Find apartments by commute times - DanielRibeiro
http://www.walkscore.com/apartments/
======
davidcuddeback
Well done. I hacked together something similar about a year ago when I moved
to San Francisco, because I needed a place within walking distance to my work,
within walking distance to BART (for my girlfriend's commute), and that allows
cats [1]. It helped me find the perfect place.
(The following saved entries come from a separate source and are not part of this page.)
-- ==== Sys2Proof/Machine/HostRegs.lean ====
section
/-! DEFINITION. Machine/HostRegs.lean: the meanings of the `HOST` rows: START (spec R100 to R102), the register and RAM writes (R66,
R49, R304) and the register and RAM reads (R66, R26, R305). -/

namespace Sys2Proof.Machine

/-! ### START -/

/-- The registers START writes before its checks (R100): all of R12 to R22 but the configuration; `OUT` is not cleared. -/
def startState (s : State) : State :=
  { s with
    outLen := 0#16
    inNext := 0#16
    scheme := .ascii
    chainWords := 0#16
    chainValues := 0#16
    ctxN := 0#3
    ctxLastn := 0#3
    ctxBuf := #v[0#6, 0#6, 0#6, 0#6]
    latched := false
    reason := .none
    sizeIdx := Config.undefCode
    status := .encoding }

/-- `START_CHECKS` (R101): the first check that applies, if any. -/
def startCheck (s : State) : Option (Status × Reason) :=
  if 6 ≤ s.target.toNat then some (.fatal, .badTarget)
  else if s.hint ≠ Config.undefCode ∧ s.params.nSizes ≤ s.hint.toNat then some (.fatal, .badHint)
  else if s.params.inCap < s.inLen.toNat then some (.invalid, .inTooLong)
  else none

/-- Begin an encode: the START state, then the checks (R100, R101). -/
def beginEncode (s : State) : Flow :=
  match startCheck (startState s) with
  | none => .go (startState s)
  | some (st, r) => raise st r (startState s)

/-- START (R100); ignored while an encode runs (R102). -/
def execStart (_hi : BitVec 31) (s : State) : Outcome := .next (unlessEncoding (fun s => (beginEncode s).state) s)

/-- WR_CTRL_NOP: no effect, whatever the status (R103). -/
def execWrCtrlNop (_hi : BitVec 31) (s : State) : Outcome := .next s

/-! ### Writes -/

/-- WR_TARGET: `target <- DATA[2:0]` (R66). -/
def execWrTarget (d : Word) (s : State) : Outcome := .next (unlessEncoding (fun s => { s with target := dataScheme d }) s)

/-- WR_HINT: `hint <- DATA[7:0]` (R66). -/
def execWrHint (d : Word) (s : State) : Outcome := .next (unlessEncoding (fun s => { s with hint := dataByte d }) s)

/-- WR_IN_LEN: `in_len <- DATA[15:0]` (R66). -/
def execWrInLen (d : Word) (s : State) : Outcome := .next (unlessEncoding (fun s => { s with inLen := dataCount d }) s)

/-- WR_IN_MEM: `IN[i] <- DATA[7:0]` if `i < IN_CAP` (R66); above, the address is unmapped (R49). -/
def execWrInMem (i : BitVec 12) (d : Word) (s : State) : Outcome :=
  .next (unlessEncoding (fun s => if i.toNat < s.params.inCap then writeIn i.toNat (dataByte d) s else s) s)

/-- A write that R49 ignores: to a read-only register, to OUT_MEM, or to an unmapped address. -/
def ignoreWrite (s : State) : Outcome := .next s

/-- WR_STATUS (R49). -/
def execWrStatus (_d : Word) (s : State) : Outcome := ignoreWrite s

/-- WR_REASON (R49). -/
def execWrReason (_d : Word) (s : State) : Outcome := ignoreWrite s

/-- WR_SIZE_IDX (R49). -/
def execWrSizeIdx (_d : Word) (s : State) : Outcome := ignoreWrite s

/-- WR_OUT_LEN (R49). -/
def execWrOutLen (_d : Word) (s : State) : Outcome := ignoreWrite s

/-- WR_CAPS (R49). -/
def execWrCaps (_d : Word) (s : State) : Outcome := ignoreWrite s

/-- WR_NSIZES (R49). -/
def execWrNsizes (_d : Word) (s : State) : Outcome := ignoreWrite s

/-- WR_DBG_CURSOR (R49). -/
def execWrDbgCursor (_d : Word) (s : State) : Outcome := ignoreWrite s

/-- WR_DBG_SCHEME (R49). -/
def execWrDbgScheme (_d : Word) (s : State) : Outcome := ignoreWrite s

/-- WR_DBG_CHAIN (R49). -/
def execWrDbgChain (_d : Word) (s : State) : Outcome := ignoreWrite s

/-- WR_DBG_CTX (R49). -/
def execWrDbgCtx (_d : Word) (s : State) : Outcome := ignoreWrite s

/-- WR_OUT_MEM: "Only the encoder writes" OUT (R42, R49). -/
def execWrOutMem (_i : BitVec 12) (_d : Word) (s : State) : Outcome := ignoreWrite s

/-- WR_UNMAPPED (R49). -/
def execWrUnmapped (_a : Addr) (_d : Word) (s : State) : Outcome := ignoreWrite s

/-! ### Reads of registers that keep their value during an encode (R305) -/

/-- RD_CTRL reads 0 (R103). -/
def execRdCtrl (s : State) : Outcome := .next (answer 0#32 s)

/-- RD_TARGET (R26). -/
def execRdTarget (s : State) : Outcome := .next (answer (field s.target 0) s)

/-- RD_HINT (R26). -/
def execRdHint (s : State) : Outcome := .next (answer (field s.hint 0) s)

/-- RD_IN_LEN (R26). -/
def execRdInLen (s : State) : Outcome := .next (answer (field s.inLen 0) s)

/-- RD_STATUS: the current status at any time (R26, R305). -/
def execRdStatus (s : State) : Outcome := .next (answer (statusWord s) s)

/-- RD_CAPS (R26). -/
def execRdCaps (s : State) : Outcome := .next (answer (capsWord s) s)

/-- RD_NSIZES (R26). -/
def execRdNsizes (s : State) : Outcome := .next (answer (nsizesWord s) s)

/-- RD_IN_MEM (R66). -/
def execRdInMem (i : BitVec 12) (s : State) : Outcome := .next (answer (inMemWord i s) s)

/-- RD_UNMAPPED reads 0 (R49). -/
def execRdUnmapped (_a : Addr) (s : State) : Outcome := .next (answer 0#32 s)

/-! ### Reads that are unspecified while an encode runs (R305) -/

/-- RD_REASON (R26). -/
def execRdReason (s : State) : Outcome := .next (answerSettled 0xFF#32 (field (reasonCode s.reason) 0) s)

/-- RD_SIZE_IDX (R26). -/
def execRdSizeIdx (s : State) : Outcome := .next (answerSettled 0xFF#32 (field s.sizeIdx 0) s)

/-- RD_OUT_LEN (R26). -/
def execRdOutLen (s : State) : Outcome := .next (answerSettled 0xFFFF#32 (field s.outLen 0) s)

/-- RD_DBG_CURSOR (R26). -/
def execRdDbgCursor (s : State) : Outcome := .next (answerSettled 0xFFFF#32 (field s.inNext 0) s)

/-- RD_DBG_SCHEME (R26). -/
def execRdDbgScheme (s : State) : Outcome := .next (answerSettled 0xF#32 (dbgSchemeWord s) s)

/-- RD_DBG_CHAIN (R26). -/
def execRdDbgChain (s : State) : Outcome := .next (answerSettled 0xFFFFFFFF#32 (dbgChainWord s) s)

/-- RD_DBG_CTX (R26). -/
def execRdDbgCtx (s : State) : Outcome := .next (answerSettled 0x77#32 (dbgCtxWord s) s)

/-- RD_OUT_MEM: 0 at and above `OUT_CAP` (R49); `OUT[i]` below `out_len` once no encode runs (R66); any byte while one runs (R305)
and at and above `out_len`, which "a model reads … as any value" (R42; log 9). -/
def execRdOutMem (i : BitVec 12) (s : State) : Outcome :=
  if s.params.outCap ≤ i.toNat then .next (answer 0#32 s)
  else if s.outLen.toNat ≤ i.toNat then .next (answerFree 0xFF#32 s)
  else .next (answerSettled 0xFF#32 (field (readOut s i.toNat) 0) s)

end Sys2Proof.Machine
end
It's cool to see that there is now a general-purpose tool like the one that I
made last year. I'll definitely use it next time I move. A couple things about
this tool weren't obvious to me on my first experience:

1) I didn't know what a "walk score" was. I looked briefly for an explanation
on the site, but didn't find one. At first I thought higher was worse, as if
it were a measure of how far you had to walk to get to work. But by playing
around on the site for a bit, it seems like higher is better, and it seems to
be a measure of how accessible shops and necessities are by walking out your
front door (that alone is really cool). My apartment scores a 92.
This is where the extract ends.